While people who get an abortion cannot be criminally prosecuted under the law, a person who assists someone to get an abortion can. Justyna Wydrzynska, an abortion rights activist and co-founder of Abortion Dream Team , faces up to three years in prison on charges of assisting someone to have an abortion and illegally “marketing” medication without authorization, for assisting a woman in obtaining medical abortion pills to terminate a pregnancy. This is the first known case of its kind in the EU. Her case is pending.
In November, Joanna Scheuring-Wielgus, a member of the Polish parliament, was charged with “offending religious feelings and “malicious interference with worship,” each offense carrying a penalty of up to two years in prison. Scheuring-Wielgus had participated in a peaceful protest in October by carrying a banner in Torun church reading “Woman, you can decide for yourself.”
The response of key EU institutions to the impacts of Poland’s undermining the rule of law on women’s and girls’ reproductive rights has been muted, as the Commission has been reluctant to view such rights violations are part of the broader breakdown of rule of law in Poland. The Commission should trigger new or expand existing infringement proceedings when such rule of law breaches lead to violations of women’s reproductive rights and to arrests and prosecutions of women’s and abortion rights activists. The Commission should also press Warsaw to implement all outstanding European Court of Human Rights rulings that relate to rule of law or reproductive rights.
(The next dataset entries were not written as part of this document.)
-- ==== Sys2Proof/Tests/Slice0.lean ====
section
/-! SUPPORT. The model's own tests: words written out from the spec's encodings, the checks of WellFormed on ill-formed data, spec vectors (95_test_vectors.md, ids T<file>-<n>) one step each, and a witness for the hypotheses of every statement. -/

namespace Sys2Proof.Tests

open Sys2Proof Sys2Proof.Machine Sys2Proof.Safety

/-- The state of an outcome, or the given one. -/
def nextOf (o : Result) (d : State) : State :=
  match o with
  | .next t => t
  | .fault _ => d
  | .refused _ => d

/-- The reset state with a word where the next tick fetches. -/
def placed (w : Nat) : State := State.reset.withFetchWord 16 w

/-- The state after one step. -/
def after (s : State) : State := nextOf (step s) s

/-- The state `s` with the tick's events. -/
def withEvents (es : List Event) (s : State) : State := { s with inputs := [⟨es, none⟩] }

/-! ### Every constructor's decoding, its word written bit by bit from its rule -/

theorem test_decode_cls : decode 0b0000000011100000 = .instr .cls := by decide
theorem test_decode_ret : decode 0b0000000011101110 = .instr .ret := by decide
theorem test_decode_jp : decode 0b0001101010111100 = .instr (.jp 0xABC) := by decide
theorem test_decode_call : decode 0b0010001100000001 = .instr (.call 0x301) := by decide
theorem test_decode_seImm : decode 0b0011001101000010 = .instr (.seImm 3 0x42) := by decide
theorem test_decode_sneImm : decode 0b0100001101000010 = .instr (.sneImm 3 0x42) := by decide
theorem test_decode_seReg : decode 0b0101000100100000 = .instr (.seReg 1 2) := by decide
theorem test_decode_ldImm : decode 0b0110101001000010 = .instr (.ldImm 0xA 0x42) := by decide
theorem test_decode_addImm : decode 0b0111000111111110 = .instr (.addImm 1 0xFE) := by decide
theorem test_decode_ldReg : decode 0b1000000100100000 = .instr (.ldReg 1 2) := by decide
theorem test_decode_orReg : decode 0b1000000100100001 = .instr (.orReg 1 2) := by decide
theorem test_decode_andReg : decode 0b1000000100100010 = .instr (.andReg 1 2) := by decide
theorem test_decode_xorReg : decode 0b1000000100100011 = .instr (.xorReg 1 2) := by decide
theorem test_decode_addReg : decode 0b1000000100100100 = .instr (.addReg 1 2) := by decide
theorem test_decode_subReg : decode 0b1000000100100101 = .instr (.subReg 1 2) := by decide
theorem test_decode_shr : decode 0b1000000100100110 = .instr (.shr 1 2) := by decide
theorem test_decode_subn : decode 0b1000000100100111 = .instr (.subn 1 2) := by decide
theorem test_decode_shl : decode 0b1000000100101110 = .instr (.shl 1 2) := by decide
theorem test_decode_sneReg : decode 0b1001000100100000 = .instr (.sneReg 1 2) := by decide
theorem test_decode_ldI : decode 0b1010001011110000 = .instr (.ldI 0x2F0) := by decide
theorem test_decode_jpV0 : decode 0b1011001100000000 = .instr (.jpV0 0x300) := by decide
theorem test_decode_rnd : decode 0b1100000100001111 = .instr (.rnd 1 0x0F) := by decide
theorem test_decode_drw : decode 0b1101000100100101 = .instr (.drw 1 2 5) := by decide
theorem test_decode_skp : decode 0b1110000110011110 = .instr (.skp 1) := by decide
theorem test_decode_sknp : decode 0b1110000110100001 = .instr (.sknp 1) := by decide
theorem test_decode_ldVxDT : decode 0b1111010100000111 = .instr (.ldVxDT 5) := by decide
theorem test_decode_ldVxK : decode 0b1111001100001010 = .instr (.ldVxK 3) := by decide
theorem test_decode_ldDTVx : decode 0b1111001000010101 = .instr (.ldDTVx 2) := by decide
theorem test_decode_ldSTVx : decode 0b1111001000011000 = .instr (.ldSTVx 2) := by decide
theorem test_decode_addI : decode 0b1111010000011110 = .instr (.addI 4) := by decide
theorem test_decode_ldF : decode 0b1111000000101001 = .instr (.ldF 0) := by decide
theorem test_decode_ldB : decode 0b1111000000110011 = .instr (.ldB 0) := by decide
theorem test_decode_storeRegs : decode 0b1111001001010101 = .instr (.storeRegs 2) := by decide
theorem test_decode_loadRegs : decode 0b1111001001100101 = .instr (.loadRegs 2) := by decide

theorem test_encode_samples :
    encode (.subn 1 2) = 0x8127 ∧ encode (.drw 0xD 0xE 0xF) = 0xDDEF ∧ encode (.loadRegs 0xC) = 0xFC65 := by decide

theorem test_decodeTableWord : decodeTableWord 16 0xD125 = some (.drw 1 2 5) ∧ decodeTableWord 16 0x5AB1 = none := by
  decide

/-! ### WellFormed refuses what is ill-formed, check by check -/

/-- One unknown word of every group of R66. -/
theorem test_wf_word_refuses : WellFormed.word 0x0123 = false ∧ WellFormed.word 0x5AB1 = false ∧
    WellFormed.word 0x8128 = false ∧ WellFormed.word 0x9AB1 = false ∧ WellFormed.word 0xE1A9 = false ∧
    WellFormed.word 0xF166 = false := by decide

theorem test_wf_word_accepts : WellFormed.word 0x00E0 = true ∧ WellFormed.word 0x82F6 = true := by decide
Member states within the EU Council and other EU institutions should consider the impact of the rule of law on reproductive rights when they assess Poland’s compliance with the rule of law including in the context of the Article 7 procedure.
Undermining International Commitments Needed To Protect Rights
The Polish government’s misuse of the politically compromised Constitutional Tribunal to undermine the rule of law and human rights protections has not been confined to reproductive rights.
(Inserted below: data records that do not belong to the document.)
-- ==== Sys2Proof/Machine/Arithmetic.lean ====
section
/-! DEFINITION. Binary arithmetic: ADD, ADDC, SUB, SUBC, CMP, INC, DEC, NEG, MULU, MUL, DIVU, DIV, CVTBW, CVTWL (R270 to R289). -/

namespace Sys2Proof.Machine

/-! ### Multiplication (R282, R283, R287): the product, and whether its high half matters -/

def mulUnsigned8 (a b : Byte) : Word × Bool :=
  let p : Word := a.setWidth 16 * b.setWidth 16
  (p, p.extractLsb' 8 8 != 0)

def mulSigned8 (a b : Byte) : Word × Bool :=
  let p : Word := a.signExtend 16 * b.signExtend 16
  (p, p != (p.extractLsb' 0 8).signExtend 16)

def mulUnsigned16 (a b : Word) : BitVec 32 × Bool :=
  let p : BitVec 32 := a.setWidth 32 * b.setWidth 32
  (p, p.extractLsb' 16 16 != 0)

def mulSigned16 (a b : Word) : BitVec 32 × Bool :=
  let p : BitVec 32 := a.signExtend 32 * b.signExtend 32
  (p, p != (p.extractLsb' 0 16).signExtend 32)

/-- AL times the operand into AW. -/
def mulByte (f : Byte → Byte → Word × Bool) (e : RM Reg8) : M Unit := do
  let b ← readRM byteOp e
  let a ← reads fun s => s.reg8 .al
  let free ← draw
  update fun s => (s.setReg16 .aw (f a b).1).setStatus maskStatus (mulStatus (f a b).2 free)

/-- AW times the operand into DW:AW. -/
def mulWord (f : Word → Word → BitVec 32 × Bool) (e : RM Reg16) : M Unit := do
  let b ← readRM wordOp e
  let a ← reads fun s => s.reg16 .aw
  let free ← draw
  update fun s => ((s.setReg16 .aw ((f a b).1.extractLsb' 0 16)).setReg16 .dw ((f a b).1.extractLsb' 16 16)).setStatus
    maskStatus (mulStatus (f a b).2 free)

/-- The operand times an immediate into a register (R287). -/
def mulImm (r : Reg16) (e : RM Reg16) (imm : Word) : M Unit := do
  let a ← readRM wordOp e
  let free ← draw
  update fun s => (s.setReg16 r ((mulSigned16 a imm).1.extractLsb' 0 16)).setStatus maskStatus
    (mulStatus (mulSigned16 a imm).2 free)

/-! ### Division (R284 to R286): quotient and remainder, or the divide error -/

def divUnsigned8 (n : Word) (d : Byte) : Option (Byte × Byte) :=
  if d = 0 ∨ 0xFF < n.toNat / d.toNat then none
  else some (BitVec.ofNat 8 (n.toNat / d.toNat), BitVec.ofNat 8 (n.toNat % d.toNat))

def divUnsigned16 (n : BitVec 32) (d : Word) : Option (Word × Word) :=
  if d = 0 ∨ 0xFFFF < n.toNat / d.toNat then none
  else some (BitVec.ofNat 16 (n.toNat / d.toNat), BitVec.ofNat 16 (n.toNat % d.toNat))

/-- The quotient truncates toward zero. Whether the most negative quotient is accepted is open (R286, log 14). -/
def divSigned8 (n : Word) (d : Byte) : Option (Byte × Byte) :=
  let q := n.toInt.tdiv d.toInt
  if d = 0 ∨ q < -128 ∨ 127 < q then none
  else if q = -128 ∧ Config.divMostNegativeTraps = true then none
  else some (BitVec.ofInt 8 q, BitVec.ofInt 8 (n.toInt.tmod d.toInt))

def divSigned16 (n : BitVec 32) (d : Word) : Option (Word × Word) :=
  let q := n.toInt.tdiv d.toInt
  if d = 0 ∨ q < -32768 ∨ 32767 < q then none
  else if q = -32768 ∧ Config.divMostNegativeTraps = true then none
  else some (BitVec.ofInt 16 q, BitVec.ofInt 16 (n.toInt.tmod d.toInt))

/-- The divide error: the status flags of the saved PSW are undefined but V, which is 0 (R284, log 15). -/
def divideError : M Unit := do
  let free ← draw
  update fun s => s.setStatus maskStatus (divStatus free)
  raise 0 (← trapPc Config.divErrorSavesNext)

/-- AW by the operand: quotient to AL, remainder to AH. -/
def divByte (f : Word → Byte → Option (Byte × Byte)) (e : RM Reg8) : M Unit := do
  let d ← readRM byteOp e
  let n ← reads fun s => s.reg16 .aw
  match f n d with
  | none => divideError
  | some (q, m) =>
    let free ← draw
    update fun s => ((s.setReg8 .al q).setReg8 .ah m).setStatus maskStatus (divStatus free)

/-- DW:AW by the operand: quotient to AW, remainder to DW. -/
def divWord (f : BitVec 32 → Word → Option (Word × Word)) (e : RM Reg16) : M Unit := do
  let d ← readRM wordOp e
  let n ← reads fun s => (s.reg16 .dw ++ s.reg16 .aw : BitVec 32)
  match f n d with
  | none => divideError
  | some (q, m) =>
    let free ← draw
    update fun s => ((s.setReg16 .aw q).setReg16 .dw m).setStatus maskStatus (divStatus free)

/-! ### One meaning for each instruction -/

/-- ADD eb,rb (R271). -/
def execAddEbRb (e : RM Reg8) (r : Reg8) (s : State) : Host.Outcome State Fault Refusal :=
  act (aluRmReg byteOp .add e r) s

/-- ADD ew,rw (R271). -/
def execAddEwRw (e : RM Reg16) (r : Reg16) (s : State) : Host.Outcome State Fault Refusal :=
  act (aluRmReg wordOp .add e r) s

/-- ADD rb,eb (R271). -/
def execAddRbEb (r : Reg8) (e : RM Reg8) (s : State) : Host.Outcome State Fault Refusal :=
  act (aluRegRm byteOp .add r e) s

/-- ADD rw,ew (R271). -/
def execAddRwEw (r : Reg16) (e : RM Reg16) (s : State) : Host.Outcome State Fault Refusal :=
  act (aluRegRm wordOp .add r e) s

/-- ADD AL,imm8 (R271). -/
def execAddAlImm8 (imm : Byte) (s : State) : Host.Outcome State Fault Refusal :=
  act (aluAccImm byteOp .add imm) s

/-- ADD AW,imm16 (R271). -/
def execAddAwImm16 (imm : Word) (s : State) : Host.Outcome State Fault Refusal :=
  act (aluAccImm wordOp .add imm) s

/-- ADD eb,imm8 (R271). -/
def execAddEbImm8 (e : RM Reg8) (imm : Byte) (s : State) : Host.Outcome State Fault Refusal :=
  act (aluRmImm byteOp .add e imm) s

/-- ADD ew,imm16 (R271). -/
def execAddEwImm16 (e : RM Reg16) (imm : Word) (s : State) : Host.Outcome State Fault Refusal :=
  act (aluRmImm wordOp .add e imm) s

/-- ADD eb,imm8 (duplicate opcode 82H) (R271). -/
def execAddEbImm8Dup (e : RM Reg8) (imm : Byte) (s : State) : Host.Outcome State Fault Refusal :=
  act (aluRmImm byteOp .add e imm) s

/-- ADD ew,sext imm8 (R271). -/
def execAddEwSextImm8 (e : RM Reg16) (imm : Byte) (s : State) : Host.Outcome State Fault Refusal :=
  act (aluRmImm wordOp .add e (imm.signExtend 16)) s

/-- ADDC eb,rb (R272). -/
def execAddcEbRb (e : RM Reg8) (r : Reg8) (s : State) : Host.Outcome State Fault Refusal :=
  act (aluRmReg byteOp .addc e r) s

/-- ADDC ew,rw (R272). -/
def execAddcEwRw (e : RM Reg16) (r : Reg16) (s : State) : Host.Outcome State Fault Refusal :=
  act (aluRmReg wordOp .addc e r) s

/-- ADDC rb,eb (R272). -/
def execAddcRbEb (r : Reg8) (e : RM Reg8) (s : State) : Host.Outcome State Fault Refusal :=
  act (aluRegRm byteOp .addc r e) s

/-- ADDC rw,ew (R272). -/
def execAddcRwEw (r : Reg16) (e : RM Reg16) (s : State) : Host.Outcome State Fault Refusal :=
  act (aluRegRm wordOp .addc r e) s

/-- ADDC AL,imm8 (R272). -/
def execAddcAlImm8 (imm : Byte) (s : State) : Host.Outcome State Fault Refusal :=
  act (aluAccImm byteOp .addc imm) s

/-- ADDC AW,imm16 (R272). -/
def execAddcAwImm16 (imm : Word) (s : State) : Host.Outcome State Fault Refusal :=
  act (aluAccImm wordOp .addc imm) s

/-- ADDC eb,imm8 (R272). -/
def execAddcEbImm8 (e : RM Reg8) (imm : Byte) (s : State) : Host.Outcome State Fault Refusal :=
  act (aluRmImm byteOp .addc e imm) s

/-- ADDC ew,imm16 (R272). -/
def execAddcEwImm16 (e : RM Reg16) (imm : Word) (s : State) : Host.Outcome State Fault Refusal :=
  act (aluRmImm wordOp .addc e imm) s

/-- ADDC eb,imm8 (duplicate opcode 82H) (R272). -/
def execAddcEbImm8Dup (e : RM Reg8) (imm : Byte) (s : State) : Host.Outcome State Fault Refusal :=
  act (aluRmImm byteOp .addc e imm) s

/-- ADDC ew,sext imm8 (R272). -/
def execAddcEwSextImm8 (e : RM Reg16) (imm : Byte) (s : State) : Host.Outcome State Fault Refusal :=
  act (aluRmImm wordOp .addc e (imm.signExtend 16)) s

/-- SUBC eb,rb (R274). -/
def execSubcEbRb (e : RM Reg8) (r : Reg8) (s : State) : Host.Outcome State Fault Refusal :=
  act (aluRmReg byteOp .subc e r) s

/-- SUBC ew,rw (R274). -/
def execSubcEwRw (e : RM Reg16) (r : Reg16) (s : State) : Host.Outcome State Fault Refusal :=
  act (aluRmReg wordOp .subc e r) s

/-- SUBC rb,eb (R274). -/
def execSubcRbEb (r : Reg8) (e : RM Reg8) (s : State) : Host.Outcome State Fault Refusal :=
  act (aluRegRm byteOp .subc r e) s

/-- SUBC rw,ew (R274). -/
def execSubcRwEw (r : Reg16) (e : RM Reg16) (s : State) : Host.Outcome State Fault Refusal :=
  act (aluRegRm wordOp .subc r e) s

/-- SUBC AL,imm8 (R274). -/
def execSubcAlImm8 (imm : Byte) (s : State) : Host.Outcome State Fault Refusal :=
  act (aluAccImm byteOp .subc imm) s

/-- SUBC AW,imm16 (R274). -/
def execSubcAwImm16 (imm : Word) (s : State) : Host.Outcome State Fault Refusal :=
  act (aluAccImm wordOp .subc imm) s

/-- SUBC eb,imm8 (R274). -/
def execSubcEbImm8 (e : RM Reg8) (imm : Byte) (s : State) : Host.Outcome State Fault Refusal :=
  act (aluRmImm byteOp .subc e imm) s

/-- SUBC ew,imm16 (R274). -/
def execSubcEwImm16 (e : RM Reg16) (imm : Word) (s : State) : Host.Outcome State Fault Refusal :=
  act (aluRmImm wordOp .subc e imm) s

/-- SUBC eb,imm8 (duplicate opcode 82H) (R274). -/
def execSubcEbImm8Dup (e : RM Reg8) (imm : Byte) (s : State) : Host.Outcome State Fault Refusal :=
  act (aluRmImm byteOp .subc e imm) s

/-- SUBC ew,sext imm8 (R274). -/
def execSubcEwSextImm8 (e : RM Reg16) (imm : Byte) (s : State) : Host.Outcome State Fault Refusal :=
  act (aluRmImm wordOp .subc e (imm.signExtend 16)) s

/-- SUB eb,rb (R273). -/
def execSubEbRb (e : RM Reg8) (r : Reg8) (s : State) : Host.Outcome State Fault Refusal :=
  act (aluRmReg byteOp .sub e r) s

/-- SUB ew,rw (R273). -/
def execSubEwRw (e : RM Reg16) (r : Reg16) (s : State) : Host.Outcome State Fault Refusal :=
  act (aluRmReg wordOp .sub e r) s

/-- SUB rb,eb (R273). -/
def execSubRbEb (r : Reg8) (e : RM Reg8) (s : State) : Host.Outcome State Fault Refusal :=
  act (aluRegRm byteOp .sub r e) s

/-- SUB rw,ew (R273). -/
def execSubRwEw (r : Reg16) (e : RM Reg16) (s : State) : Host.Outcome State Fault Refusal :=
  act (aluRegRm wordOp .sub r e) s

/-- SUB AL,imm8 (R273). -/
def execSubAlImm8 (imm : Byte) (s : State) : Host.Outcome State Fault Refusal :=
  act (aluAccImm byteOp .sub imm) s

/-- SUB AW,imm16 (R273). -/
def execSubAwImm16 (imm : Word) (s : State) : Host.Outcome State Fault Refusal :=
  act (aluAccImm wordOp .sub imm) s

/-- SUB eb,imm8 (R273). -/
def execSubEbImm8 (e : RM Reg8) (imm : Byte) (s : State) : Host.Outcome State Fault Refusal :=
  act (aluRmImm byteOp .sub e imm) s

/-- SUB ew,imm16 (R273). -/
def execSubEwImm16 (e : RM Reg16) (imm : Word) (s : State) : Host.Outcome State Fault Refusal :=
  act (aluRmImm wordOp .sub e imm) s

/-- SUB eb,imm8 (duplicate opcode 82H) (R273). -/
def execSubEbImm8Dup (e : RM Reg8) (imm : Byte) (s : State) : Host.Outcome State Fault Refusal :=
  act (aluRmImm byteOp .sub e imm) s

/-- SUB ew,sext imm8 (R273). -/
def execSubEwSextImm8 (e : RM Reg16) (imm : Byte) (s : State) : Host.Outcome State Fault Refusal :=
  act (aluRmImm wordOp .sub e (imm.signExtend 16)) s

/-- CMP eb,rb (R275). -/
def execCmpEbRb (e : RM Reg8) (r : Reg8) (s : State) : Host.Outcome State Fault Refusal :=
  act (aluRmReg byteOp .cmp e r) s

/-- CMP ew,rw (R275). -/
def execCmpEwRw (e : RM Reg16) (r : Reg16) (s : State) : Host.Outcome State Fault Refusal :=
  act (aluRmReg wordOp .cmp e r) s

/-- CMP rb,eb (R275). -/
def execCmpRbEb (r : Reg8) (e : RM Reg8) (s : State) : Host.Outcome State Fault Refusal :=
  act (aluRegRm byteOp .cmp r e) s

/-- CMP rw,ew (R275). -/
def execCmpRwEw (r : Reg16) (e : RM Reg16) (s : State) : Host.Outcome State Fault Refusal :=
  act (aluRegRm wordOp .cmp r e) s

/-- CMP AL,imm8 (R275). -/
def execCmpAlImm8 (imm : Byte) (s : State) : Host.Outcome State Fault Refusal :=
  act (aluAccImm byteOp .cmp imm) s

/-- CMP AW,imm16 (R275). -/
def execCmpAwImm16 (imm : Word) (s : State) : Host.Outcome State Fault Refusal :=
  act (aluAccImm wordOp .cmp imm) s

/-- CMP eb,imm8 (R275). -/
def execCmpEbImm8 (e : RM Reg8) (imm : Byte) (s : State) : Host.Outcome State Fault Refusal :=
  act (aluRmImm byteOp .cmp e imm) s

/-- CMP ew,imm16 (R275). -/
def execCmpEwImm16 (e : RM Reg16) (imm : Word) (s : State) : Host.Outcome State Fault Refusal :=
  act (aluRmImm wordOp .cmp e imm) s

/-- CMP eb,imm8 (duplicate opcode 82H) (R275). -/
def execCmpEbImm8Dup (e : RM Reg8) (imm : Byte) (s : State) : Host.Outcome State Fault Refusal :=
  act (aluRmImm byteOp .cmp e imm) s

/-- CMP ew,sext imm8 (R275). -/
def execCmpEwSextImm8 (e : RM Reg16) (imm : Byte) (s : State) : Host.Outcome State Fault Refusal :=
  act (aluRmImm wordOp .cmp e (imm.signExtend 16)) s

/-- INC reg16 (R277). -/
def execIncReg16 (r : Reg16) (s : State) : Host.Outcome State Fault Refusal :=
  act (incPlace wordOp (.reg r)) s

/-- DEC reg16 (R279). -/
def execDecReg16 (r : Reg16) (s : State) : Host.Outcome State Fault Refusal :=
  act (decPlace wordOp (.reg r)) s

/-- MUL reg16,ew,imm16 (R287). -/
def execMulReg16EwImm16 (r : Reg16) (e : RM Reg16) (imm : Word) (s : State) : Host.Outcome State Fault Refusal :=
  act (mulImm r e imm) s

/-- MUL reg16,ew,imm8 (R287). -/
def execMulReg16EwImm8 (r : Reg16) (e : RM Reg16) (imm : Byte) (s : State) : Host.Outcome State Fault Refusal :=
  act (mulImm r e (imm.signExtend 16)) s

/-- CVTBW (R288). -/
def execCvtbw (s : State) : Host.Outcome State Fault Refusal :=
  act (update fun s => s.setReg8 .ah (if (s.reg8 .al).msb then 0xFF else 0x00)) s

/-- CVTWL (R289). -/
def execCvtwl (s : State) : Host.Outcome State Fault Refusal :=
  act (update fun s => s.setReg16 .dw (if (s.reg16 .aw).msb then 0xFFFF else 0x0000)) s

/-- NEG eb (R281). -/
def execNegEb (e : RM Reg8) (s : State) : Host.Outcome State Fault Refusal :=
  act (do
    let d ← reads fun s => s.place e
    negPlace byteOp d) s

/-- MULU eb (R282). -/
def execMuluEb (e : RM Reg8) (s : State) : Host.Outcome State Fault Refusal :=
  act (mulByte mulUnsigned8 e) s

/-- MUL eb (R283). -/
def execMulEb (e : RM Reg8) (s : State) : Host.Outcome State Fault Refusal :=
  act (mulByte mulSigned8 e) s

/-- DIVU eb (R285). -/
def execDivuEb (e : RM Reg8) (s : State) : Host.Outcome State Fault Refusal :=
  act (divByte divUnsigned8 e) s

/-- DIV eb (R286). -/
def execDivEb (e : RM Reg8) (s : State) : Host.Outcome State Fault Refusal :=
  act (divByte divSigned8 e) s

/-- NEG ew (R281). -/
def execNegEw (e : RM Reg16) (s : State) : Host.Outcome State Fault Refusal :=
  act (do
    let d ← reads fun s => s.place e
    negPlace wordOp d) s

/-- MULU ew (R282). -/
def execMuluEw (e : RM Reg16) (s : State) : Host.Outcome State Fault Refusal :=
  act (mulWord mulUnsigned16 e) s

/-- MUL ew (R283). -/
def execMulEw (e : RM Reg16) (s : State) : Host.Outcome State Fault Refusal :=
  act (mulWord mulSigned16 e) s

/-- DIVU ew (R285). -/
def execDivuEw (e : RM Reg16) (s : State) : Host.Outcome State Fault Refusal :=
  act (divWord divUnsigned16 e) s

/-- DIV ew (R286). -/
def execDivEw (e : RM Reg16) (s : State) : Host.Outcome State Fault Refusal :=
  act (divWord divSigned16 e) s

/-- INC eb (R278). -/
def execIncEb (e : RM Reg8) (s : State) : Host.Outcome State Fault Refusal :=
  act (do
    let d ← reads fun s => s.place e
    incPlace byteOp d) s

/-- DEC eb (R280). -/
def execDecEb (e : RM Reg8) (s : State) : Host.Outcome State Fault Refusal :=
  act (do
    let d ← reads fun s => s.place e
    decPlace byteOp d) s

/-- INC ew (R278). -/
def execIncEw (e : RM Reg16) (s : State) : Host.Outcome State Fault Refusal :=
  act (do
    let d ← reads fun s => s.place e
    incPlace wordOp d) s

/-- DEC ew (R280). -/
def execDecEw (e : RM Reg16) (s : State) : Host.Outcome State Fault Refusal :=
  act (do
    let d ← reads fun s => s.place e
    decPlace wordOp d) s

end Sys2Proof.Machine
end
In July 2020, Justice Minister Ziobro announced that he would move forward with Poland’s withdrawal from the Istanbul Convention. The move sent a clear message about its disregard for women victims of violence. Poland had signed the Convention in 2012 and ratified it in 2015.
The government justified its intention to withdraw from the Convention because it claims the treaty promotes a “leftist political agenda and its definition of gender as socially constructed roles is a problem.” The same month, Prime Minister Mateusz Morawiecki announced that he had “decided to ask the Constitutional Tribunal to examine whether the Istanbul Convention is in line with the Polish constitution.” The case is pending.
The government asked the Constitutional Tribunal in November 2021 to assess whether the European Convention on Human Rights is compatible with the Polish constitution, a move that appears linked to adverse rulings against Poland by the European Court of Human Rights, which enforces the Convention. In March, the tribunal ruled the ECHR partially incompatible with the Polish constitution.
The European Commission has triggered an infringement proceeding following the Constitutional Tribunal rulings which found the provisions of the EU Treaties incompatible with the Polish Constitution, considering that “the Constitutional Tribunal no longer meets the requirement of an independent and impartial tribunal.”